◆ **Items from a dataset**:
=== Section Start ===

-- ==== Sys2Proof/Machine/Ops.lean ====
section
/-! DEFINITION. The shared operations: how steps inside an operation chain (`Res`), taking a
DecodeError (R330) and the way back from one (R332, R360), the bit cursor (R131, R133), the log and
the sink (R340, R275), the queue's admission (R264), and the loops of R11. -/

namespace Sys2Proof.Machine

abbrev Outcome := Host.Outcome State Fault Refusal

/-! ## Steps inside an operation -/

/-- What a step inside an operation comes to: a value and the state after it; a DecodeError, with
the state after fault entry (nothing after it runs, R11); or a stop of the model. -/
inductive Res (α : Type)
  | ok (v : α) (s : State)
  | raised (s : State)
  | stuck (f : Fault)
deriving DecidableEq, Repr

/-- Run the next step after a successful one. -/
def Res.bind {α β : Type} : Res α → (α → State → Res β) → Res β
  | .ok v s, k => k v s
  | .raised s, _ => .raised s
  | .stuck f, _ => .stuck f

/-- The outcome of an operation from its last step: a DecodeError is a next state (R330). -/
def Res.outcome {α : Type} (r : Res α) (done : α → State → State) : Outcome :=
  match r with
  | .ok v s => .next (done v s)
  | .raised s => .next s
  | .stuck f => .fault f

/-- `for i in 0..n-1` (R11), with steps that may raise. -/
def forRes : Nat → (Nat → State → Res Unit) → State → Res Unit
  | 0, _, s => .ok () s
  | n + 1, body, s => (forRes n body s).bind fun _ s' => body n s'

/-- `for c in channels` (R210), with steps that may raise. -/
def eachChan : List Chan → (Chan → State → Res Unit) → State → Res Unit
  | [], _, s => .ok () s
  | c :: cs, body, s => (body c s).bind fun _ s' => eachChan cs body s'

/-- `for i in 0..n-1` (R11), over pure data. -/
def forN {σ : Type} : Nat → (Nat → σ → σ) → σ → σ
  | 0, _, x => x
  | n + 1, body, x => body n (forN n body x)

/-! ## Taking a DecodeError, and the way back -/

/-- Append one record to LOG (R340). -/
def logEvent (r : LogRecord) (s : State) : State := { s with log := s.log ++ [r] }

/-- Fault entry (R330): the error record, written once, when ERR_CODE = 0 (R22); the mode; one log
record. Nothing else is written: no saved position, no handler. -/
def faultEntry (e : Cause) (info : Word) (s : State) : State :=
  logEvent (.fault e.code)
    { s with
      errCode := if s.errCode = 0 then e.code else s.errCode
      errInfo := if s.errCode = 0 then info else s.errInfo
      mode := .faulted }

/-- `raise E(info)` (R11, R330). A raise takes MODE from READY to FAULTED (R21, R341) and cannot
happen in another mode (R333). -/
def raise {α : Type} (e : Cause) (info : Word) (s : State) : Res α :=
  if s.mode = .ready then .raised (faultEntry e info s) else .stuck .raiseOutsideReady

/-- `raise Malformed(sub)` (R321). -/
def raiseMalformed {α : Type} (m : Malformation) (s : State) : Res α := raise .malformed m.code s

/-- The way back from a fault: no operation returns from one (R332); RESET brings the block to the
state of R44 (R360). The parameters, the inputs and the turns to come are not the block's registers
and stay. -/
def resetState (s : State) : State :=
  { State.reset with prm := s.prm, sinkReady := s.sinkReady, agenda := s.agenda, tick := s.tick }

/-! ## The bit cursor -/

/-- BC.INIT (R130). -/
def initCursor (len : Word) (s : State) : State := { s with bcLen := len, bcIdx := 0, bcAcc := 0 }

/-- `readBits(n)` (R131): the bound check comes before anything is read and before POS moves. A POS beyond
32 bits does not fit ERR_INFO (log 35). -/
def readBits (n : Nat) (s : State) : Res Word :=
  if n < 1 ∨ 32 < n then .stuck .readWidth
  else if 8 * s.bcLen.toNat < s.pos + n then raise .truncated (s.word32 s.pos) s
  else
    match memRead s.payload s.pos n with
    | some v => .ok v (s.setPos (s.pos + n))
    | none => .stuck .noSuchByte

/-- `unreadBits(n)` (R133): never raises and never re-validates. -/
def unreadBits (n : Nat) (s : State) : Res Unit :=
  if s.pos < n then .stuck .cursorBelowZero else .ok () (s.setPos (s.pos - n))

/-! ## The sink -/

/-- `emit(X)` (R275): append the bytes to SINK, JB_WRITTEN grows by their number of frames. -/
def emit (bytes : List Byte) (s : State) : State :=
  { s with
    sink := s.sink ++ bytes
    jbWritten := s.time (s.jbWritten.toInt + framesOf s bytes) }

/-- `emitSilence(f)` (R275): f frames of zero bytes (R109). -/
def emitSilence (frames : Nat) (s : State) : State :=
  emit (List.replicate (frames * bytesPerFrame s) 0) s

/-! ## The queue -/

/-- The status an enqueue or a command returns. -/
def respond (st : Status) (s : State) : State := { s with resp := .status st }

/-- The check of an enqueue's bytes (R264, R303): BPF has a value, the bytes are a positive whole number of
frames, at most JB_QUANTUM. -/
def enqueueBytesOk (s : State) (bytes : List Byte) : Bool :=
  sampleSizeOk s && bytes.length != 0 && bytesPerFrame s != 0 && bytes.length % bytesPerFrame s == 0 &&
    decide (framesOf s bytes ≤ quantum s)

/-- Insertion of an entry (R267 to R269): replace, drop when full, or insert and wake DRAIN. -/
def admitEntry (key : Time) (bytes : List Byte) (s : State) : State :=
  match Queue.find s.jbQueue key with
  | some _ => respond .ok (logEvent (.replaced key) { s with jbQueue := Queue.put s.jbQueue key bytes })
  | none =>
    if s.jbQueue.length = s.prm.jbCapacity then respond .dropped (logEvent (.dropFull key) s)
    else respond .ok { s with jbQueue := Queue.put s.jbQueue key bytes, drainAwake := true }

/-- `enqueue(K, B)` (R264): refused while closing (R265), the late and early tests once the offset is
valid (R266), then the insertion. -/
def enqueue (key : Time) (bytes : List Byte) (s : State) : State :=
  if s.jbClosing then respond .badMode s
  else if s.jbOffsetValid && decide ((entryEnd s key (framesOf s bytes)).toInt ≤ s.jbWritten.toInt) then
    respond .dropped (logEvent (.dropLate key) s)
  else if s.jbOffsetValid && decide ((s.prm.jbHorizon : Int) < (entryLead s key (framesOf s bytes)).toInt) then
    respond .dropped (logEvent (.dropEarly key) s)
  else admitEntry key bytes s

/-- An enqueue with the check of its bytes, `BadArgument` where they fail it (R303, R300). JB_CLOSING comes
first, as R264's first line has it (R35, R265). -/
def checkedEnqueue (key : Time) (bytes : List Byte) (s : State) : State :=
  if s.jbClosing || enqueueBytesOk s bytes then enqueue key bytes s else respond .badArgument s

/-- JB.SYNC's transition (R262). -/
def syncClock (remote loc : Time) (s : State) : State :=
  { s with
    jbOffset := s.time (remote.toInt - loc.toInt)
    jbOffsetValid := true
    drainAwake := true }

/-- JB.CLOSE's transition (R278). -/
def closeStream (s : State) : State :=
  { s with jbClosing := true, jbQueue := [], drainAwake := true, mode := .closed }

/-- A transition that takes the stream lock waits while another agent holds it (R72, R335). -/
def underLock (s : State) (go : Outcome) : Outcome := if s.lock then .next s else go

end Sys2Proof.Machine
end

=== Section End ===

◆ **Task directions**:
Repeat only the lines above, from the first line of the entries through the line that contains "state (R330). -/", including both ends.

◆ **Expected answer**:
-- ==== Sys2Proof/Machine/Ops.lean ====
section
/-! DEFINITION. The shared operations: how steps inside an operation chain (`Res`), taking a
DecodeError (R330) and the way back from one (R332, R360), the bit cursor (R131, R133), the log and
the sink (R340, R275), the queue's admission (R264), and the loops of R11. -/

namespace Sys2Proof.Machine

abbrev Outcome := Host.Outcome State Fault Refusal

/-! ## Steps inside an operation -/

/-- What a step inside an operation comes to: a value and the state after it; a DecodeError, with
the state after fault entry (nothing after it runs, R11); or a stop of the model. -/
inductive Res (α : Type)
  | ok (v : α) (s : State)
  | raised (s : State)
  | stuck (f : Fault)
deriving DecidableEq, Repr

/-- Run the next step after a successful one. -/
def Res.bind {α β : Type} : Res α → (α → State → Res β) → Res β
  | .ok v s, k => k v s
  | .raised s, _ => .raised s
  | .stuck f, _ => .stuck f

/-- The outcome of an operation from its last step: a DecodeError is a next state (R330). -/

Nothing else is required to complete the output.